Entre las investigaciones secretas y esotéricas, y las prácticas sádicas con los prisioneros, fue apareciendo un grupo que además gustaba de las prácticas del ocultismo y con extravagantes creencias, todos ellos señalados con diferentes distintivos de carácter rúnico y misterioso. Este grupo, será conocido como la Orden Negra, y de nuevo su director sería Henrich Himmler. La orden contaba con los mejores especialistas en técnicas paranormales y esotéricas, que espoleados por Himmler y Wiligut,  creían que si conseguían dar con todas las reliquias medievales que tanto ansiaba su jefe, se podría instaurar desde el centro de Germania ─el nuevo Berlín─, un nuevo orden mundial ario, algo que ansiaban desde las filas del partido nazi en general y desde las filas de las SS en particular. Por ello vino Himmler a Montserrat, y por eso viajó por lugares apartados de las grandes ciudades españolas, seguía el rastro de varias de estas reliquias, pero sobre todo la del Santo Grial, que alguno de sus colaboradores había creído localizar en la abadía catalana.

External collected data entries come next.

/-- DIVXU by 0 takes the zero-divide sequence (R92, R166, R171): vector index 3, the next instruction address
pushed, T cleared, the mask unchanged, no byte of memory changed but those of the frame (R124). Rd, for the
word size its pair, and the condition codes, saved and live, are open. That a byte-size `@SP+` is executed,
where D34 also allows a refusal, is log entry 25. Two cases are left to `DivideFrame`: SP itself as a
destination (R7, or the pair of R6), whose value and with it the frame's place are open, and a zero divisor
from the register field or a vacant place, which is open. -/
def Obligations.DivideByZeroTraps : Prop :=
  ∀ (sz : Size) (ea : Ea) (d : Reg) (s : State), ea.takesSize sz = true → s.operandReadable sz ea = true →
    cut sz (s.operandValue sz ea) = 0 → d ≠ .r7 → (sz = .word → pairOf d ≠ .r7) →
    Memory.wf s.mem = true → (s.modify sz ea).stackReady = true → s.vectorReady 3 = true →
    s.addrErrDetected = false →
    ∃ t sr, exec (divxuRow sz ea d) s = .next t ∧
      Framed (s.pc + BitVec.ofNat 16 (generalLength ea)) (s.codeAddress (generalLength ea)).1 sr
        (s.modify sz ea) t ∧
      (∀ i, 4 ≤ i → sr.getLsbD i = s.sr.getLsbD i) ∧ Vectored 3 s t ∧
      traceOf t.sr = false ∧ maskOf t.sr = maskOf s.sr ∧
      (∀ r, r ≠ d → (sz = .word → r ≠ pairOf d) → r ≠ .r7 → t.reg r = (s.modify sz ea).reg r) ∧
      (∀ p o, (∀ k, k < s.frameBytes →
          s.busAddress p o ≠ s.busAddress s.tp ((s.modify sz ea).sp - BitVec.ofNat 16 (k + 1))) →
        t.byteAt p o = s.byteAt p o) ∧
      t.defer = false ∧ t.addrErrPending = s.addrErrPending ∧ Untouched s t

/-- The frame of DIVXU, for every form and whatever becomes of it (R92): every register but the
destination, for the word size its pair, the form's address register and SP; every bit of SR but the
condition codes and T, which is cleared if anything; the page registers but CP; and every byte of memory
but those of a stack frame that it may have pushed (R124; addresses compared under the same RAME). -/
def Obligations.DivideFrame : Prop :=
  ∀ (sz : Size) (ea : Ea) (d : Reg) (s t : State), exec (divxuRow sz ea d) s = .next t → ea.takesSize sz = true →
    (∀ r, r ≠ d → (sz = .word → r ≠ pairOf d) → r ≠ .r7 → Ea.modified ea ≠ some r → t.reg r = s.reg r) ∧
    (∀ i, 4 ≤ i → i ≠ 15 → t.sr.getLsbD i = s.sr.getLsbD i) ∧
    (traceOf t.sr = true → traceOf s.sr = true) ∧
    t.tp = s.tp ∧ t.dp = s.dp ∧ t.ep = s.ep ∧ t.br = s.br ∧ t.mode = s.mode ∧ t.cfg = s.cfg ∧
    t.pending = s.pending ∧ t.nmiPending = s.nmiPending ∧
    (t.rame = s.rame → ∀ p o,
      (∀ k, k < s.frameBytes → s.busAddress p o ≠ s.busAddress s.tp (t.sp + BitVec.ofNat 16 k)) →
      t.byteAt p o = s.byteAt p o)

/-- The frame of MOV to a register and of ADD, also after a failed access (R110, R111, R147): every register
but the destination and the form's address register, every bit of SR but the condition codes (MOV keeps
C unless the access failed), every other register, and every byte of memory. -/
def Obligations.RegisterDestinationFrame : Prop :=
  ∀ (sz : Size) (ea : Ea) (d : Reg) (i : Instr) (s t : State),
    (i = movLoadRow sz ea d ∨ i = addRow sz ea d) → exec i s = .next t → ea.takesSize sz = true →
    (∀ r, r ≠ d → Ea.modified ea ≠ some r → t.reg r = s.reg r) ∧
    (∀ i, 4 ≤ i → t.sr.getLsbD i = s.sr.getLsbD i) ∧
    (i = movLoadRow sz ea d → t.addrErrPending = false → carryOf t.sr = carryOf s.sr) ∧
    t.mem = s.mem ∧ (∀ p o, t.byteAt p o = s.byteAt p o) ∧ Untouched s t

/-- The frame of MOV to an operand, also after a failed access (R111, R147): every register but the
destination and the form's address register, every bit of SR but the condition codes, the page
registers, and every byte of memory but the operand's. A store none of whose bytes lies in the register
field leaves RAME, MDS, the levels and the DTE bits; one to the register field changes no storage byte, and
may change only these control fields (R53). Addresses are compared under the same RAME. (The model's
choices: that a store to the register field leaves the pending set, which R53 lets it change, log entry 8;
that a failing odd store at an address with no memory or in the disabled RAM area outside single-chip mode
completes, log entry 19; that a store to a vacant place changes no storage, log entry 42.) -/
def Obligations.StoreFrame : Prop :=
  ∀ (sz : Size) (ea : Ea) (r : Reg) (i : Instr) (s t : State), movStoreRow sz ea r = some i →
    exec i s = .next t →
    (∀ q, s.place sz ea ≠ .register q → Ea.modified ea ≠ some q → t.reg q = s.reg q) ∧
    (∀ i, 4 ≤ i → t.sr.getLsbD i = s.sr.getLsbD i) ∧
    (t.addrErrPending = false → carryOf t.sr = carryOf s.sr) ∧
    t.tp = s.tp ∧ t.dp = s.dp ∧ t.ep = s.ep ∧ t.br = s.br ∧ t.mode = s.mode ∧ t.cfg = s.cfg ∧
    t.pending = s.pending ∧ t.nmiPending = s.nmiPending ∧
    (∀ e, s.place sz ea = .register e → t.mem = s.mem ∧ Untouched s t) ∧
    (∀ page off, s.place sz ea = .memory page off →
      (¬(0xFF80 ≤ s.busAddress page off ∧ s.busAddress page off ≤ 0xFFFF) →
        (accessSize sz ea = .word →
          ¬(0xFF80 ≤ s.busAddress page (off + 1) ∧ s.busAddress page (off + 1) ≤ 0xFFFF)) →
        t.rame = s.rame ∧ t.mds = s.mds ∧ t.level = s.level ∧ t.dte = s.dte) ∧
      (t.rame = s.rame → ∀ p o, s.outside (accessSize sz ea) page off p o → t.byteAt p o = s.byteAt p o) ∧
      (∀ k, (∀ p o, (s.busAddress p o = s.busAddress page off ∨
          (accessSize sz ea = .word ∧ s.busAddress p o = s.busAddress page (off + 1))) →
          s.region p o ≠ .cell k ∧ s.region p o ≠ .rom k ∧ s.region p o ≠ .error (some k) ∧
          s.region p o ≠ .disabled k) →
        memRead t.mem k = memRead s.mem k))

/-! ### Control registers -/

/-- LDC of an operand whose access raises no address error into a control register of its size (R100; log
entry 12): the control register, the deferral, the address register, PC; every other control register and
memory unchanged. The value is the operand's where it lies in storage, a register or the instruction, and
open elsewhere. That `LDC.B` of a register reads its low byte is log entry 10; that a byte-size `@SP+` is
executed, where D34 also allows a refusal, is log entry 25. -/
def Obligations.LoadControlWritesTheControlRegister : Prop :=
  ∀ (sz : Size) (ea : Ea) (c : ControlReg) (s : State), c.fits sz = true → ea.takesSize sz = true →
    s.operandAccepted sz ea = true →
    ∃ t v, exec (ldcRow sz ea c) s = .next t ∧ (s.operandReadable sz ea = true → v = s.operandValue sz ea) ∧
      t.controlReg c = controlValue c v ∧ OtherControlKept c s t ∧ (∀ r, t.reg r = (s.modify sz ea).reg r) ∧
      t.defer = true ∧ Advanced (generalLength ea) s t ∧ t.mem = s.mem ∧
      t.addrErrPending = s.addrErrPending

/-- ANDC, ORC and XORC with a control register of their size (R101 to R103; log entry 12): the control
register combined with the immediate, the deferral, PC; everything else unchanged (`ControlCombined`). -/
def Obligations.ControlLogicCombinesWithTheImmediate : Prop :=
  ∀ (c : ControlReg) (s : State),
    (c.fits .byte = true → ∀ v : Byte,
      (∃ t, exec (.andcB v c) s = .next t ∧ ControlCombined c (s.controlReg c &&& v.setWidth 16) 3 s t) ∧
      (∃ t, exec (.orcB v c) s = .next t ∧ ControlCombined c (s.controlReg c ||| v.setWidth 16) 3 s t) ∧
      (∃ t, exec (.xorcB v c) s = .next t ∧ ControlCombined c (s.controlReg c ^^^ v.setWidth 16) 3 s t)) ∧
    (c.fits .word = true → ∀ v : Word,
      (∃ t, exec (.andcW v c) s = .next t ∧ ControlCombined c (s.controlReg c &&& v) 4 s t) ∧
      (∃ t, exec (.orcW v c) s = .next t ∧ ControlCombined c (s.controlReg c ||| v) 4 s t) ∧
      (∃ t, exec (.xorcW v c) s = .next t ∧ ControlCombined c (s.controlReg c ^^^ v) 4 s t))

/-- The frame of a legal LDC, ANDC, ORC or XORC, also after a failed access (R100 to R103, R147): every
register but the form's address register, every control register but the one named, and every byte of
memory. -/
def Obligations.ControlInstructionFrame : Prop :=
  ∀ (i : Instr) (c : ControlReg) (sz : Size) (s t : State), i.control = some (c, sz) → i.wellFormed = true →
    exec i s = .next t →
    (∀ r, (∀ ea, i = ldcRow sz ea c → Ea.modified ea ≠ some r) → t.reg r = s.reg r) ∧ OtherControlKept c s t ∧
    t.mem = s.mem ∧ (∀ p o, t.byteAt p o = s.byteAt p o) ∧ t.mode = s.mode ∧ t.cfg = s.cfg ∧
    t.rame = s.rame ∧ t.level = s.level ∧ t.dte = s.dte ∧ t.mds = s.mds ∧ t.pending = s.pending ∧
    t.nmiPending = s.nmiPending

/-! ### Traps, RTE, NOP -/

/-- TRAPA #v always takes the sequence with vector index 16 + v, pushing the address after it, with SR as it
was; T is cleared, the mask unchanged (R90, R128, R171). -/
def Obligations.TrapaTakesItsVector : Prop :=
  ∀ (v : BitVec 4) (s : State), Memory.wf s.mem = true → s.stackReady = true →
    s.vectorReady (16 + v.setWidth 6) = true → s.addrErrDetected = false →
    ∃ t, exec (.trapa v) s = .next t ∧
      Entered (16 + v.setWidth 6) (s.pc + 2) (s.codeAddress 2).1 none s t ∧ t.defer = false ∧
      t.addrErrPending = s.addrErrPending

/-- TRAP/VS with V = 1 takes the sequence with vector index 4, pushing the address after it; with V = 0 it
changes nothing but PC (R91; no address error is raised and a pending one stays); at its end `defer` is
cleared and `last_was_instruction` set (R177). -/
def Obligations.TrapVsTrapsOnOverflowAlone : Prop :=
  (∀ s : State, overflowOf s.sr = true → Memory.wf s.mem = true → s.stackReady = true →
    s.vectorReady 4 = true → s.addrErrDetected = false →
    ∃ t, exec .trapVs s = .next t ∧ Entered 4 (s.pc + 1) (s.codeAddress 1).1 none s t ∧
      overflowOf t.sr = true ∧ t.defer = false ∧ t.addrErrPending = s.addrErrPending) ∧
  (∀ s : State, overflowOf s.sr = false → s.addrErrDetected = false →
    ∃ t, exec .trapVs s = .next t ∧ Advanced 1 s t ∧ t.regs = s.regs ∧ t.sr = s.sr ∧ t.mem = s.mem ∧
      t.defer = false ∧ t.lastWasInstruction = true ∧ t.addrErrPending = s.addrErrPending ∧ Untouched s t)

/-- RTE from a frame that can be read (R104): SR (but its reserved bits, R17), in maximum mode CP, and PC from
the frame, SP above it, and the deferral; the don't-care byte has no effect. -/
def Obligations.RteRestoresFromTheFrame : Prop :=
  ∀ s : State, s.frameReady = true →
    ∃ t, exec .rte s = .next t ∧ t.sr = asSr (s.wordAt s.tp s.sp) ∧ t.defer = true ∧
      t.addrErrPending = s.addrErrPending ∧
      (s.mode.cpu = .minimum → t.pc = s.wordAt s.tp (s.sp + 2) ∧ t.cp = s.cp ∧ t.sp = s.sp + 4) ∧
      (s.mode.cpu = .maximum →
        t.cp = s.byteAt s.tp (s.sp + 3) ∧ t.pc = s.wordAt s.tp (s.sp + 4) ∧ t.sp = s.sp + 6)

/-- RTE undoes a sequence (R104, R125, R175): from the state a sequence leaves, with the frame untouched, it
gives back SR, SP, and in PC and CP what was pushed. -/
def Obligations.RteUndoesASequence : Prop :=
  ∀ (index : BitVec 6) (pc : Word) (cp : Byte) (m : Option (BitVec 3)) (s t : State),
    Memory.wf s.mem = true → asSr s.sr = s.sr → s.stackReady = true → s.vectorReady index = true →
    exceptionSequence index pc cp m s = .next t →
    ∃ u, exec .rte t = .next u ∧ u.sr = s.sr ∧ u.sp = s.sp ∧ u.pc = pc ∧
      (s.mode.cpu = .maximum → u.cp = cp) ∧ (s.mode.cpu = .minimum → u.cp = s.cp) ∧ ∀ r, u.reg r = s.reg r

/-- The frame of RTE (R104): every general register but SP, the page registers but CP, memory, and a pending
address error. -/
def Obligations.RteFrame : Prop :=
  ∀ s t : State, exec .rte s = .next t →
    (∀ r, r ≠ .r7 → t.reg r = s.reg r) ∧ t.mem = s.mem ∧ (∀ p o, t.byteAt p o = s.byteAt p o) ∧
    (s.mode.cpu = .minimum → t.cp = s.cp) ∧ t.addrErrPending = s.addrErrPending ∧ Untouched s t

/-- NOP changes nothing but PC (R116; no address error is raised and a pending one stays); at its end `defer` is
cleared and `last_was_instruction` set (R177). -/
def Obligations.NopOnlyAdvances : Prop :=
  ∀ s : State, s.addrErrDetected = false →
    ∃ t, exec .nop s = .next t ∧ Advanced 1 s t ∧ t.regs = s.regs ∧ t.sr = s.sr ∧ t.mem = s.mem ∧
      t.defer = false ∧ t.lastWasInstruction = true ∧ t.addrErrPending = s.addrErrPending ∧ Untouched s t
end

La locura llegaría mucho más lejos, viajaron a Escandinavia y al Tíbet buscando su ascendencia aria, e incluso montaron expediciones en busca de la lanza de Longinos y de las reliquias de la sangre. Desde luego nunca encontraron nada, o al menos nada de lo que esperaban. Pero toda esta parafernalia dio lugar a la ocultación de verdaderos atentados contra el ser humano, como los experimentos narrados dentro de los campos de contracción, así como la creación de una nueva religión de corte pagano, y que según la Orden Negra debería absorber y destruir al cristianismo, superponiendo sus nuevas festividades a las cristianas, y añadiendo otras nuevas; como el 20 de abril, día del nacimiento de Hitler, que debía celebrase como el del nacimiento de una divinidad. O el 9 de noviembre, día del Putsch de la cervecería de Munich. Pero eso es otra historia.

miércoles, 16 de diciembre de 2015

EL EJÉRCITO PAGANO DEL TERCER REICH (I)


          Estuve viendo hace unos días un documental sobra las visitas realizadas por el comandante nazi Henrich Himmler a España. Según este documental, el capitoste nazi visitó las provincias de Madrid, Toledo y Segovia, pero sobre todo realizó una extraña y singular visita a la abadía catalana de Montserrat. Desde luego llama la atención la llegada de la comitiva germana a la estación del Norte de Madrid ─actual Príncipe Pio─, donde fueron recibidos por la Falange y las fuerzas más representativas de la España franquista, entre otros Ramón Serrano Suñer, cuñado del dictador Francisco Franco, Ministro de Asuntos Exteriores, y a la sazón, uno de los mayores germanófilos del gobierno del militar gallego. Pero sorprende mucho más el porqué de esas visitas.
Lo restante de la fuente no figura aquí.